Saved data entries:
────
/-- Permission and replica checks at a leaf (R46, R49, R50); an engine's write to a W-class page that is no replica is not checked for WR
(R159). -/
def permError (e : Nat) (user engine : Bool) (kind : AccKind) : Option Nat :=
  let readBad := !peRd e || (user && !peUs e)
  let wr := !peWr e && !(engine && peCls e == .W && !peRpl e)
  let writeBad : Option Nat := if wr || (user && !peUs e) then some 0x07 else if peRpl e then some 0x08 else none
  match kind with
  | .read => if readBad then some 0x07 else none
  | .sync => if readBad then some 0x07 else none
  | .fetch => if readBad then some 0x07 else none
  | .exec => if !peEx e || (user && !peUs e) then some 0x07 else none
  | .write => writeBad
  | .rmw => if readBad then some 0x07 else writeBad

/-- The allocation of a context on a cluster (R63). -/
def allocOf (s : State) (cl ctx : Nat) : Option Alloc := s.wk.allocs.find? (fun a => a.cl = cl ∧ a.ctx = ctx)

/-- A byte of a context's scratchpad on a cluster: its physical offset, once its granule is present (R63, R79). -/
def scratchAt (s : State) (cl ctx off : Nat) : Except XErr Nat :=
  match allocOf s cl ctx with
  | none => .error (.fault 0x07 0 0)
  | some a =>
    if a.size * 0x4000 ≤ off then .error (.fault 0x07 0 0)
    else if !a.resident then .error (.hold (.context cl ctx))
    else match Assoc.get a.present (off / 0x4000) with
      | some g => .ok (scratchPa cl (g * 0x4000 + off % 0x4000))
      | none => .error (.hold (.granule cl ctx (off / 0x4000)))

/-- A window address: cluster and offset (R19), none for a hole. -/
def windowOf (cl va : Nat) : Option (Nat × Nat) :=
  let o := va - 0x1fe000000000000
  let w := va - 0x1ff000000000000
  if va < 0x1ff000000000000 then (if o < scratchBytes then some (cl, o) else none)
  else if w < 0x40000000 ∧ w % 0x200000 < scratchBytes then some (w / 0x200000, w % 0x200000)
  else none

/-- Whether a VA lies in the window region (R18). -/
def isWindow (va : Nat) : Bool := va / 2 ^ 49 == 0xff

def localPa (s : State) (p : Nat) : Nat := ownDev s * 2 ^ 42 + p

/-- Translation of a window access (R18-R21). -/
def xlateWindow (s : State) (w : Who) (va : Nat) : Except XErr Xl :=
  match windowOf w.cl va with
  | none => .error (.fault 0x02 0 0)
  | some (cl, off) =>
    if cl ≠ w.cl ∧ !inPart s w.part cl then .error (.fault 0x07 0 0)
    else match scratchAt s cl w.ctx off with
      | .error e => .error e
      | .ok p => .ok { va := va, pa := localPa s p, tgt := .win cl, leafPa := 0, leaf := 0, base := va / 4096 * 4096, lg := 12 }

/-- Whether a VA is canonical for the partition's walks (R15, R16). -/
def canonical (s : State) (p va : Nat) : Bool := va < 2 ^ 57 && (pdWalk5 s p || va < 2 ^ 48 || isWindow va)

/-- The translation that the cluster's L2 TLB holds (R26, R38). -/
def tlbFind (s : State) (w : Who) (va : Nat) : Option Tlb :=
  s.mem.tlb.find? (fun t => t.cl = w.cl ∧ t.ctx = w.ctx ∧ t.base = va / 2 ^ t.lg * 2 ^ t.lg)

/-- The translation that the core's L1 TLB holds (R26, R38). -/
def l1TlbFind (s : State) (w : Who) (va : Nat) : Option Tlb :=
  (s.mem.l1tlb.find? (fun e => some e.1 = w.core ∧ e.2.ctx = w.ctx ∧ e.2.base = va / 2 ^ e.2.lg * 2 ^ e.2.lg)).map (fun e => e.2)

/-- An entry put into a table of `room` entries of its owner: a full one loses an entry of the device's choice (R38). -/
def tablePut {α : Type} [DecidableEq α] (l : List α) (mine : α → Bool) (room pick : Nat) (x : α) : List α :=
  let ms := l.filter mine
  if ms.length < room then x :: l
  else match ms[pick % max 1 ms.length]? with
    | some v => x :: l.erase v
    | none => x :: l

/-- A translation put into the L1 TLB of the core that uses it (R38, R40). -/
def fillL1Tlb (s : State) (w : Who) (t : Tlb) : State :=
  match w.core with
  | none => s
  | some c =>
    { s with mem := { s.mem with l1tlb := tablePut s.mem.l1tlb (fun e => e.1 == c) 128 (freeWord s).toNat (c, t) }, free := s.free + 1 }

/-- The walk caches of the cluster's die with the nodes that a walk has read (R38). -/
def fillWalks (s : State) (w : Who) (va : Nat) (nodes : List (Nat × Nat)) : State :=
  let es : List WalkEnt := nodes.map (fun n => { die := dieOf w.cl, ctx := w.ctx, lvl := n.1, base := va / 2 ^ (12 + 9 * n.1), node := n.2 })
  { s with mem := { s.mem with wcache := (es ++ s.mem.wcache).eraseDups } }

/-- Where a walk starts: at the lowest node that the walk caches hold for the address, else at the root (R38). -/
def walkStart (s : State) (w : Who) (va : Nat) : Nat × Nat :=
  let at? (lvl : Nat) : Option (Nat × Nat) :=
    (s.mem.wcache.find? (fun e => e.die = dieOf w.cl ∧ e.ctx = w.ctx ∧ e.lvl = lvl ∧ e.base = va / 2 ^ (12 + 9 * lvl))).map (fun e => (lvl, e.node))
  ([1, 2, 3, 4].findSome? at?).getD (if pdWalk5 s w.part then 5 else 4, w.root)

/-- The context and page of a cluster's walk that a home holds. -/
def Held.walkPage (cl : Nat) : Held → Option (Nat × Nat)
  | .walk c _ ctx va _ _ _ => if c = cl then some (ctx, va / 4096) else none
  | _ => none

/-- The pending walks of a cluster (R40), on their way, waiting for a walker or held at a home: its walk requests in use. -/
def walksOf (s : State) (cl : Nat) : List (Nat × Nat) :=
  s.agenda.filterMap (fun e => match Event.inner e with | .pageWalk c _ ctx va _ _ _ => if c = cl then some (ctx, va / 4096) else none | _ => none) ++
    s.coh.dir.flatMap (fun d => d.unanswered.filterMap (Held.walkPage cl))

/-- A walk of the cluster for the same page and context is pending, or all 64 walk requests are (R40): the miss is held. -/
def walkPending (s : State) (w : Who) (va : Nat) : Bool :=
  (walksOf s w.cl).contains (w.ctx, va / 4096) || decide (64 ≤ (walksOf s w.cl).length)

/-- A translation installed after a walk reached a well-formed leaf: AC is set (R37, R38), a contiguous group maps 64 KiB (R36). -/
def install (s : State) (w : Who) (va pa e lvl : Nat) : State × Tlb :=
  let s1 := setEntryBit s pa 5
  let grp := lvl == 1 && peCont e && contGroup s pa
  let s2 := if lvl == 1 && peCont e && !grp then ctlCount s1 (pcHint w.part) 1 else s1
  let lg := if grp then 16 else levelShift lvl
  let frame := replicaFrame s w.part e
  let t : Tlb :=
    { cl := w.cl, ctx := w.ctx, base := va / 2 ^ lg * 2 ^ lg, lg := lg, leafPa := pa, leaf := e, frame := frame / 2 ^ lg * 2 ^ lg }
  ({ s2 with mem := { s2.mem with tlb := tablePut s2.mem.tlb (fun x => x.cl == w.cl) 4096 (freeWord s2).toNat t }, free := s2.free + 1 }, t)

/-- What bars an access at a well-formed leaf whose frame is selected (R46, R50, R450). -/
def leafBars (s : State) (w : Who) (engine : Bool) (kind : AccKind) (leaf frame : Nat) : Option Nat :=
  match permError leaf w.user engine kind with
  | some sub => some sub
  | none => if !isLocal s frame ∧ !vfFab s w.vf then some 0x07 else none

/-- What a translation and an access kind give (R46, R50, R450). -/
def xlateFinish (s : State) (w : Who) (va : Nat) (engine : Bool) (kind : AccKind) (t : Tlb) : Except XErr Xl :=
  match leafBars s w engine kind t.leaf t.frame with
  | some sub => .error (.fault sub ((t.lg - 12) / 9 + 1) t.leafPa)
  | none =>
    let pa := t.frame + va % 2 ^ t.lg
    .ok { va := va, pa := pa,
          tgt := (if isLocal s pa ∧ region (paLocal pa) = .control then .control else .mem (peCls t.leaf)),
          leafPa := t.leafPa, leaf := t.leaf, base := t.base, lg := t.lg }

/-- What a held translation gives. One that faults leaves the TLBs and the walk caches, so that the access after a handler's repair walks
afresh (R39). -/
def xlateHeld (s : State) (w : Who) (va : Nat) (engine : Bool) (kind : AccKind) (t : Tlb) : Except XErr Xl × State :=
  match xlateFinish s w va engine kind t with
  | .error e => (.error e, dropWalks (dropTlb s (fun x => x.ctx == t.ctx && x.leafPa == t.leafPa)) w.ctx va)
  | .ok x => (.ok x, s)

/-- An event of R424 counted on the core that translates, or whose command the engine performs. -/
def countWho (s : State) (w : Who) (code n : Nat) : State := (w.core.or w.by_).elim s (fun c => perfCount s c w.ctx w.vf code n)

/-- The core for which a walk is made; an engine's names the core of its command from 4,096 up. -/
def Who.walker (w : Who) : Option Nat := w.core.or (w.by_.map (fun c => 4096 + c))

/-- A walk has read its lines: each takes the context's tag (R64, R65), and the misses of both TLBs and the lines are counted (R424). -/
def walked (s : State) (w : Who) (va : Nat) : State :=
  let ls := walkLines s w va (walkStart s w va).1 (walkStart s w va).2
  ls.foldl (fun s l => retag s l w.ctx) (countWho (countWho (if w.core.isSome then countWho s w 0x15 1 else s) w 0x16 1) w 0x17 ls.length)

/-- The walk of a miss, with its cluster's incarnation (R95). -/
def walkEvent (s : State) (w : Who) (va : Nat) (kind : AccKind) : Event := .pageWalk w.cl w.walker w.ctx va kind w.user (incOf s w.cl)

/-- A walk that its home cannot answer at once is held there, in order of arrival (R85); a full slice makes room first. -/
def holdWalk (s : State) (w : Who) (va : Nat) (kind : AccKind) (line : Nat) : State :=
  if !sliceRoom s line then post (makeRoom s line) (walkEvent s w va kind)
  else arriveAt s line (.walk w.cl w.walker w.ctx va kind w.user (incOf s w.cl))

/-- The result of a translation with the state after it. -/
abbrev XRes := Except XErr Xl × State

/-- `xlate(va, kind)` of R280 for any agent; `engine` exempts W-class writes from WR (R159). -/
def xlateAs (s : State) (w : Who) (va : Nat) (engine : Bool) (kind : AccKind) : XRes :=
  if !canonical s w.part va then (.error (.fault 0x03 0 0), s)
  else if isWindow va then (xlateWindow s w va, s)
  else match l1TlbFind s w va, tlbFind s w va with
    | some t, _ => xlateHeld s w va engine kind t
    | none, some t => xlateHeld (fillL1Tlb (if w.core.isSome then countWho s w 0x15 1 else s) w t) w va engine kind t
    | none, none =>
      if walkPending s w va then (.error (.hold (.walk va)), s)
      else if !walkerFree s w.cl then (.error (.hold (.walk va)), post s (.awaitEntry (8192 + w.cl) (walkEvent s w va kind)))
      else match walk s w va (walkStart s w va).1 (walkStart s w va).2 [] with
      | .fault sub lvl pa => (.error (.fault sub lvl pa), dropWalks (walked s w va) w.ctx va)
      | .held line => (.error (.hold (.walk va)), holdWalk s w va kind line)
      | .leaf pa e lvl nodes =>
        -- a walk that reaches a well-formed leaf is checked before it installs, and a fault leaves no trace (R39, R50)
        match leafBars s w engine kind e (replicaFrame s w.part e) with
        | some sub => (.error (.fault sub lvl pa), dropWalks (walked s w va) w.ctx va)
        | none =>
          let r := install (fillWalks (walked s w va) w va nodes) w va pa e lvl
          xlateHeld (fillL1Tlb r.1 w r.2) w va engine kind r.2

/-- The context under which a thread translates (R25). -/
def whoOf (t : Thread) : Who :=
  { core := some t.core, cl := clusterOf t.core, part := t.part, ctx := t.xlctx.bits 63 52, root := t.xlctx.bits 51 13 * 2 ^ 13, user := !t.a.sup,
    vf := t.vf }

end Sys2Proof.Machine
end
────
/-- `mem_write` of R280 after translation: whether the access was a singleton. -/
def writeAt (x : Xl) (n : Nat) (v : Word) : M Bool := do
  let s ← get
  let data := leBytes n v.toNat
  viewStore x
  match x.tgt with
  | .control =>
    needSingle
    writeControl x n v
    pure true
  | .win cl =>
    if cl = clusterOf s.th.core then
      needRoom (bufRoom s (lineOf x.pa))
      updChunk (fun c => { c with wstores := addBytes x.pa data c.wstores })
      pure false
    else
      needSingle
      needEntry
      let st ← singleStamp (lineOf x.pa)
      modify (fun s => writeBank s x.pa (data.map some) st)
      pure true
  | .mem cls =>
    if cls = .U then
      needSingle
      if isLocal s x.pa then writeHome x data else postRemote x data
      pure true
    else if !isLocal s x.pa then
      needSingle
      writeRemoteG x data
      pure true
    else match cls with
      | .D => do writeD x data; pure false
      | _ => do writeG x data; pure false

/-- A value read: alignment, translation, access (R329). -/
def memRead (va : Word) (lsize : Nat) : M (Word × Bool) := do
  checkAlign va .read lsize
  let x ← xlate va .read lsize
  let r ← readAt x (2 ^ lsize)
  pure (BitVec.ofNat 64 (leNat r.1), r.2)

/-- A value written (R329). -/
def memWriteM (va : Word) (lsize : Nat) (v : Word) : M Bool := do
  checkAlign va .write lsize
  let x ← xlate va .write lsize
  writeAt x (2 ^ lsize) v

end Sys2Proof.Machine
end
────
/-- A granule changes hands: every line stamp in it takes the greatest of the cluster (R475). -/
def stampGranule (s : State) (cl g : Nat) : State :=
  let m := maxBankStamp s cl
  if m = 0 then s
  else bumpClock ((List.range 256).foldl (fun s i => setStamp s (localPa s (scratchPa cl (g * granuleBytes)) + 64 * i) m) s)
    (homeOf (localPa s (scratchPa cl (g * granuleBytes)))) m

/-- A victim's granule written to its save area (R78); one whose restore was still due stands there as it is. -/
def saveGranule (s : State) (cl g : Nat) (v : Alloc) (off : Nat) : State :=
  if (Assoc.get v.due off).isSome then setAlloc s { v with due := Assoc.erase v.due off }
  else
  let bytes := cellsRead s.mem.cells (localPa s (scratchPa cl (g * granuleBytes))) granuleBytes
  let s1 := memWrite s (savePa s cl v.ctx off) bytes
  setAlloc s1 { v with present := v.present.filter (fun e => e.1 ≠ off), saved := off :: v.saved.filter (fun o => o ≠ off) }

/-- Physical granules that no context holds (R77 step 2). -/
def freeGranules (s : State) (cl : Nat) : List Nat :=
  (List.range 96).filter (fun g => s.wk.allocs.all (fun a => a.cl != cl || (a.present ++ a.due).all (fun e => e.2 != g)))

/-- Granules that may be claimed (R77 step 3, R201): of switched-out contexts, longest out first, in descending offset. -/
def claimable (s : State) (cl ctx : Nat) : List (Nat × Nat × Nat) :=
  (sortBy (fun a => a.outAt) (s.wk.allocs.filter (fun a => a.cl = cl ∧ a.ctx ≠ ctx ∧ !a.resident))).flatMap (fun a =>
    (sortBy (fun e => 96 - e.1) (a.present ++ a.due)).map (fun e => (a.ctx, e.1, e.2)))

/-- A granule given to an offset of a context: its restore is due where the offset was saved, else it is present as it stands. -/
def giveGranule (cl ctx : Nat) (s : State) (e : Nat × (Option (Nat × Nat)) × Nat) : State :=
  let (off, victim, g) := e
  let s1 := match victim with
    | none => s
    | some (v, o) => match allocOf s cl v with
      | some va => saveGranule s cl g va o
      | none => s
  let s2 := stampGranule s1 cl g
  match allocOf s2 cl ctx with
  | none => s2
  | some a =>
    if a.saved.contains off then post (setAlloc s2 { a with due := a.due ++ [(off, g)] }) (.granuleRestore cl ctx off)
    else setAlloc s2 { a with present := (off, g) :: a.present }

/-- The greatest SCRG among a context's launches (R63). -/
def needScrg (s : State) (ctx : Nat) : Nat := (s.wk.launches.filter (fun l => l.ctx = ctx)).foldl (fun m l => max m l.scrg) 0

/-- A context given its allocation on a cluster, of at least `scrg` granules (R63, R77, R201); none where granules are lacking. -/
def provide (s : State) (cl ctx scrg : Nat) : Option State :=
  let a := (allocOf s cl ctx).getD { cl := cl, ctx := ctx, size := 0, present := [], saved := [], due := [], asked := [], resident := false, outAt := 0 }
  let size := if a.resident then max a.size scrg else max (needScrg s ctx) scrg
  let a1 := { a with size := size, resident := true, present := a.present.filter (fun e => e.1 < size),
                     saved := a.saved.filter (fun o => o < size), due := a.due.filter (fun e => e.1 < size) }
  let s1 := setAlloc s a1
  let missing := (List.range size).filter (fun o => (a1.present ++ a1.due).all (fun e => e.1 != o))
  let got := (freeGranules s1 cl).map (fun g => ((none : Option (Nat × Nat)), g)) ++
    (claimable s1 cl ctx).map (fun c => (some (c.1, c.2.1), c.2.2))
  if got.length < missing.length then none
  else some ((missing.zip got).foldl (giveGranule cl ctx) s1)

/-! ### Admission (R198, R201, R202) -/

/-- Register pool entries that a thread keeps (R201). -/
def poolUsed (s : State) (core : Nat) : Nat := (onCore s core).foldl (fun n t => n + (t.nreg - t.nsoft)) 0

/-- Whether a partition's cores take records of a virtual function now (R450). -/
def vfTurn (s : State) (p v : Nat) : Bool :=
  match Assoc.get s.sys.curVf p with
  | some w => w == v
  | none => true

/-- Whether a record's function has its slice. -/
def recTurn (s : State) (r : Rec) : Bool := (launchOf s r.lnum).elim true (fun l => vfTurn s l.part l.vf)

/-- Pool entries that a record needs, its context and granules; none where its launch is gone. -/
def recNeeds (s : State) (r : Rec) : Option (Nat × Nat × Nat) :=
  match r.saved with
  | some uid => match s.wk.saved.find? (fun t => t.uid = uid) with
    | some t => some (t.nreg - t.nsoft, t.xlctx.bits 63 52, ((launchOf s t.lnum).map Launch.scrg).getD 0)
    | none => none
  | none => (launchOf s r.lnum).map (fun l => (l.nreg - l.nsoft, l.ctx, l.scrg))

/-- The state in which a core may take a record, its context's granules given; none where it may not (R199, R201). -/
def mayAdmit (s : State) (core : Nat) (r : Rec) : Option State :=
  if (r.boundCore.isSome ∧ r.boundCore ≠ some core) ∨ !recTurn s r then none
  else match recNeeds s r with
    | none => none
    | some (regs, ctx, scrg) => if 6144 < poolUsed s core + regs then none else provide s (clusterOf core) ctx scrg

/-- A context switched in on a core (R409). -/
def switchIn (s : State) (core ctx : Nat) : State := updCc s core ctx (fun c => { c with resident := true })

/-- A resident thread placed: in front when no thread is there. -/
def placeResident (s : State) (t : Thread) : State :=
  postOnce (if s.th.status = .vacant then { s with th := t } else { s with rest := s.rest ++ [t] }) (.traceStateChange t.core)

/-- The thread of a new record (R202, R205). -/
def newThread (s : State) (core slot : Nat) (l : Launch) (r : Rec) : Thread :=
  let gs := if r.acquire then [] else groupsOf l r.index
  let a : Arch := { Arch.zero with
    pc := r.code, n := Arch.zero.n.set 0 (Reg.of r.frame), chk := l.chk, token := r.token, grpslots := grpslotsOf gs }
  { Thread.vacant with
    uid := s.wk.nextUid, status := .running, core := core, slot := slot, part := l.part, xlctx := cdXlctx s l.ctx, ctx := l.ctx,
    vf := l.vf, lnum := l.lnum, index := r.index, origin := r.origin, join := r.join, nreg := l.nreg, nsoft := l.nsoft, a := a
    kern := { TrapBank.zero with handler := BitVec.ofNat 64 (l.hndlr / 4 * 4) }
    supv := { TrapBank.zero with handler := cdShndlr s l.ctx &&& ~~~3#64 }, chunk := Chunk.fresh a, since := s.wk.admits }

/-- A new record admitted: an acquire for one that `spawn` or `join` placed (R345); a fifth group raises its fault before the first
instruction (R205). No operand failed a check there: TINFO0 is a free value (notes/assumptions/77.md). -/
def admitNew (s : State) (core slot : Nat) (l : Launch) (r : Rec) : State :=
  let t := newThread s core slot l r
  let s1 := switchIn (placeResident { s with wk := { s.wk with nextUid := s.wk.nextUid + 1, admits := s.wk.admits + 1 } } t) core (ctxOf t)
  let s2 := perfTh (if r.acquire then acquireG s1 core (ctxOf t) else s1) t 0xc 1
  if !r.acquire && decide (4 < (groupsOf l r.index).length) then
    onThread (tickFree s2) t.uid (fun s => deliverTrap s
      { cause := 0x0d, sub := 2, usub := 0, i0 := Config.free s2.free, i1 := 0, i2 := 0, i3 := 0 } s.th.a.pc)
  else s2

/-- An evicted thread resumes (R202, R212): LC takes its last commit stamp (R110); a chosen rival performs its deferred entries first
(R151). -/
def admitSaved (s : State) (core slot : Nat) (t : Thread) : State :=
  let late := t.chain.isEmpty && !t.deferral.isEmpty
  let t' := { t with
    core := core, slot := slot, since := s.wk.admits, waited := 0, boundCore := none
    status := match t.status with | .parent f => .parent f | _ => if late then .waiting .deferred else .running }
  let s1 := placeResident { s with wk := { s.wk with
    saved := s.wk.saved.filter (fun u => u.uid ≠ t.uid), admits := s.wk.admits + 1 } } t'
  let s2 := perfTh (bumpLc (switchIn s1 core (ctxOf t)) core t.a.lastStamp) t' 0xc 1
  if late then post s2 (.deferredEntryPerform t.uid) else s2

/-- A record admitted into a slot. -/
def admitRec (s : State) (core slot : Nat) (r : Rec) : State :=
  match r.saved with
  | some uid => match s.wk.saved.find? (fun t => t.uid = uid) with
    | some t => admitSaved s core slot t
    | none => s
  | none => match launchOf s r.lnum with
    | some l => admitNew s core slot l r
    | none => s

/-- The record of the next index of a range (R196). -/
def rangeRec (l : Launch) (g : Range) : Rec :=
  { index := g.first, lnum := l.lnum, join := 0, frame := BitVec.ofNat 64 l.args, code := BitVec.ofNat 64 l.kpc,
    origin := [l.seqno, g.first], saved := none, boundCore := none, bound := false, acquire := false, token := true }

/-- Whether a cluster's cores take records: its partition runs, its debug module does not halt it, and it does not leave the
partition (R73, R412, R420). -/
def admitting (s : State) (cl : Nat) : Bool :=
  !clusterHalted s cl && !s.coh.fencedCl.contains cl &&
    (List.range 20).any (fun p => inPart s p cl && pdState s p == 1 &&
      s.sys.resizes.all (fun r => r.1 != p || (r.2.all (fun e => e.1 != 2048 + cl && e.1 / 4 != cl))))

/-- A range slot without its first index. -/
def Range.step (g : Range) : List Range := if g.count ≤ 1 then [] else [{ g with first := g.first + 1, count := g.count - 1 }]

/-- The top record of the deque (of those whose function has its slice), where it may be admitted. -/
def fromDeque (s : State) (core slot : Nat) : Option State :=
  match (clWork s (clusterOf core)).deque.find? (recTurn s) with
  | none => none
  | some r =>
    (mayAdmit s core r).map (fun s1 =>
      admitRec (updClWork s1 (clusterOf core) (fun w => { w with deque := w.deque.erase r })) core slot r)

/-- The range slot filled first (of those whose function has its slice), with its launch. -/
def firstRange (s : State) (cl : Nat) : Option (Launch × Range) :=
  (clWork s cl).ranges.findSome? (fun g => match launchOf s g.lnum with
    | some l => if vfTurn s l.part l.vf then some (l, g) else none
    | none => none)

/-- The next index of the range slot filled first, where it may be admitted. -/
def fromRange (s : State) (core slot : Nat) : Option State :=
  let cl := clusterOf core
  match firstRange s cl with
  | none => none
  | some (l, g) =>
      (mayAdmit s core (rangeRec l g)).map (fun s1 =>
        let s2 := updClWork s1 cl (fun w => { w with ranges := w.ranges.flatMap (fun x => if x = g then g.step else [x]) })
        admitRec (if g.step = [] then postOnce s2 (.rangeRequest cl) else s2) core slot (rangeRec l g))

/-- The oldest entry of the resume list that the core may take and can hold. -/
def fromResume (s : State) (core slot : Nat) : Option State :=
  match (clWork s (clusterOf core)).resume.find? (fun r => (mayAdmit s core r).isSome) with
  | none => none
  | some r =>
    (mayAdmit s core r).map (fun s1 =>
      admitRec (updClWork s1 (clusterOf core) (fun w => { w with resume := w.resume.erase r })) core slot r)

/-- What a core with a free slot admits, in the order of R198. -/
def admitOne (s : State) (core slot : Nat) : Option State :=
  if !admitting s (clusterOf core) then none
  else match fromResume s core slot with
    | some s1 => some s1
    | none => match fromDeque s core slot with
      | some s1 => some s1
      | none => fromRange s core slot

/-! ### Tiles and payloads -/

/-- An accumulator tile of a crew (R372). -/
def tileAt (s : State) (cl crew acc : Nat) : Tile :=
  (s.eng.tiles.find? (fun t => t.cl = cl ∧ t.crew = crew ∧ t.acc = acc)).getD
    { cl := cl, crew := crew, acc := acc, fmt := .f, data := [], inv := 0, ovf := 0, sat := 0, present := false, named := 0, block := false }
────
AIM OF THE EXERCISE
Given the data above, transcribe exactly the lines from the one containing "checked for WR" down to the one containing "let wr := !peWr", and no others.

SOLUTION BELOW
/-- Permission and replica checks at a leaf (R46, R49, R50); an engine's write to a W-class page that is no replica is not checked for WR
(R159). -/
def permError (e : Nat) (user engine : Bool) (kind : AccKind) : Option Nat :=
  let readBad := !peRd e || (user && !peUs e)
  let wr := !peWr e && !(engine && peCls e == .W && !peRpl e)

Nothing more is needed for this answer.